* THE DATA:
theorem keeps_clearLoadFault (l : LoadId) (s : State) : Keeps s (clearLoadFault l s) := by
  rw [clearLoadFault_eq]
  have other {r : Reason} (ne : r ≠ .health) (k : LoadId) :
      (load (updLoad returnedLoad l s) k).mask.has r = (load s k).mask.has r := by
    rw [load_updLoad]
    split
    · subst k; exact (Mask.has_put _ .health r false).trans (if_neg ne)
    · rfl
  have dims : OnlyDims s (updLoad returnedLoad l s) := onlyDims_updLoad rfl (Mask.isEmpty_put_false .health)
  have aside : Aside s (updLoad returnedLoad l s) :=
    ⟨⟨rfl, rfl, rfl, rfl, rfl, other (r := .pause) (by decide), rfl⟩, rfl, ⟨rfl, rfl⟩,
      fun k => ⟨other (r := .door) (by decide) k, other (r := .faultMode) (by decide) k⟩, rfl⟩
  refine aside.kept ((stored_updLoad (f := returnedLoad) (fun _ => rfl) l s).table dims.firing dims.solo
    fun _ _ h => ⟨fun k => ?_, fun k => ?_⟩)
  · exact (other (r := .supply) (by decide) k).trans (h.supply k)
  · rw [load_updLoad]
    split
    · exact Mask.has_put_same _ .health false
    · exact h.health k

theorem keeps_verifyUnlessHealth (s : State) (l : LoadId) : Keeps s (verifyUnlessHealth s l) :=
  keeps_ite .refl (keeps_setVerify l s)

end Sys2Proof.Machine
end

section
/-!
SUPPORT. The program store under its editing requests: the step lists after an edit are a permutation of what they were with one
record more, one less, or none of a program's, and the pool follows them (R128).
-/

namespace Sys2Proof.Machine

variable {s t u v : State} {slot : Nat}

/-! ## Programs and records -/

/-- A user slot's number (R122). -/
def IsUserSlot (slot : Nat) : Prop := 2 ≤ slot ∧ slot ≤ 7

/-- The records that a slot's program references. -/
def stepsOf (p : Option Program) : List Nat := (p.map fun p => p.steps).getD []

theorem userProgram_putProgram (h : IsUserSlot slot) (p : Option Program) (k : Nat) (s : State) :
    userProgram (putProgram slot p s) k = if k = slot then p else userProgram s k := by
  obtain ⟨lo, hi⟩ := h
  unfold userProgram putProgram
  simp only [Vector.getElem?_setIfInBounds]
  by_cases e : k = slot
  · subst e
    rw [if_pos lo, if_pos rfl, if_pos (by omega), if_pos rfl]
    rfl
  · rw [if_neg e]
    by_cases hk : 2 ≤ k
    · rw [if_pos hk, if_pos hk, if_neg (by omega)]
    · rw [if_neg hk, if_neg hk]

/-- The records of the other slots lie before and after a slot's own. -/
theorem allRecords_putProgram (h : IsUserSlot slot) (s : State) : ∃ before after,
    allRecords s = before ++ stepsOf (userProgram s slot) ++ after
      ∧ ∀ p, allRecords (putProgram slot p s) = before ++ stepsOf p ++ after := by
  obtain ⟨lo, hi⟩ := h
  have bound : slot - 2 < s.pst.programs.toList.length := by simp; omega
  refine ⟨(s.pst.programs.toList.take (slot - 2)).flatMap stepsOf, (s.pst.programs.toList.drop (slot - 2 + 1)).flatMap stepsOf,
    ?_, fun p => ?_⟩
  · have get : s.pst.programs.toList[slot - 2] = userProgram s slot := by
      have b : slot - 2 < 6 := by omega
      simp [userProgram, lo, b]
    show s.pst.programs.toList.flatMap stepsOf = _
    conv_lhs => rw [← List.take_append_drop (slot - 2) s.pst.programs.toList, ← List.cons_getElem_drop_succ (h := bound), get]
    simp
  · show (s.pst.programs.setIfInBounds (slot - 2) p).toList.flatMap stepsOf = _
    rw [Vector.toList_setIfInBounds, List.set_eq_take_append_cons_drop, if_pos bound]
    simp

/-- A pool record after a write (R128). -/
theorem pool_putRecord (n m : Nat) (r : Option Step) (s : State) : (putRecord n r s).pst.pool[m]?
    = if n = m then if n < 96 then some r else none else s.pst.pool[m]? := Vector.getElem?_setIfInBounds

/-! ## The law in three parts -/

/-- The pool's part of the store law: records are free or referenced once, and hold steps of user kinds (R124, R128). -/
structure RecordsLaw (s : State) : Prop where
  once : (allRecords s).Nodup
  referenced : ∀ n, n ∈ allRecords s ↔ ∃ st, s.pst.pool[n]? = some (some st)
  kinds : ∀ (n : Nat) (st : Step), s.pst.pool[n]? = some (some st) → isUserStep st = true

/-- The store law of one program (R122, R123, R131). -/
structure ProgramOk (p : Program) : Prop where
  length : p.steps.length ≤ 20
  tagged : 1 ≤ p.tag
  ranges : ∀ (i : Fin 8) v, p.vars[i] = some v → v.ok
  keepWarm : ∀ k, p.keepWarm = some k → 600 ≤ k ∧ k ≤ 900

/-- The store law of a pending definition (R181). -/
def PendingOk (o : Option PendingDef) : Prop := ∀ d, o = some d →
  1 ≤ d.tag ∧ (∀ v, some v ∈ d.vars → v.ok) ∧ (∀ k, d.keepWarm = some k → 600 ≤ k ∧ k ≤ 900)

theorem StoreLaw.records (h : StoreLaw s) : RecordsLaw s := ⟨h.once, h.referenced, h.kinds⟩

theorem StoreLaw.program (h : StoreLaw s) {p : Program} (hp : userProgram s slot = some p) : ProgramOk p :=
  ⟨h.lengths slot p hp, h.tagged slot p hp, h.ranges slot p hp, fun k => h.keepWarm slot p k hp⟩

/-- One slot's program is replaced, and the pool written. -/
theorem storeLaw_put {p : Option Program} (programs : ∀ k, userProgram t k = if k = slot then p else userProgram s k) (records : RecordsLaw t)
    (pending : PendingOk t.lif.pendingDef) (ok : ∀ q, p = some q → ProgramOk q)
    (tags : ∀ q k r, p = some q → k ≠ slot → userProgram s k = some r → r.tag ≠ q.tag) (h : StoreLaw s) : StoreLaw t := by
  have program (k : Nat) (q : Program) (hq : userProgram t k = some q) : ProgramOk q := by
    rw [programs] at hq
    split at hq
    · exact ok q hq
    · exact h.program hq
  refine ⟨records.once, records.referenced, records.kinds, fun k q hq => (program k q hq).length, fun a b q r hq hr e => ?_,
    fun k q hq => (program k q hq).tagged, fun k q hq => (program k q hq).ranges, fun k q n hq => (program k q hq).keepWarm n,
    pending⟩
  rw [programs] at hq hr
  split at hq <;> split at hr
  · rename_i ha hb; exact ha.trans hb.symm
  · rename_i hb; exact absurd e.symm (tags q b r hq hb hr)
  · rename_i ha _; exact absurd e (tags r a q hr ha hq)
  · exact h.tags a b q r hq hr e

* TASK ITEM:
Return only the part of the records above that opens with the line containing "have bound : slot" and closes with the line containing "write (R128). -/", ends included.

* ANSWER SECTION:
  have bound : slot - 2 < s.pst.programs.toList.length := by simp; omega
  refine ⟨(s.pst.programs.toList.take (slot - 2)).flatMap stepsOf, (s.pst.programs.toList.drop (slot - 2 + 1)).flatMap stepsOf,
    ?_, fun p => ?_⟩
  · have get : s.pst.programs.toList[slot - 2] = userProgram s slot := by
      have b : slot - 2 < 6 := by omega
      simp [userProgram, lo, b]
    show s.pst.programs.toList.flatMap stepsOf = _
    conv_lhs => rw [← List.take_append_drop (slot - 2) s.pst.programs.toList, ← List.cons_getElem_drop_succ (h := bound), get]
    simp
  · show (s.pst.programs.setIfInBounds (slot - 2) p).toList.flatMap stepsOf = _
    rw [Vector.toList_setIfInBounds, List.set_eq_take_append_cons_drop, if_pos bound]
    simp

/-- A pool record after a write (R128). -/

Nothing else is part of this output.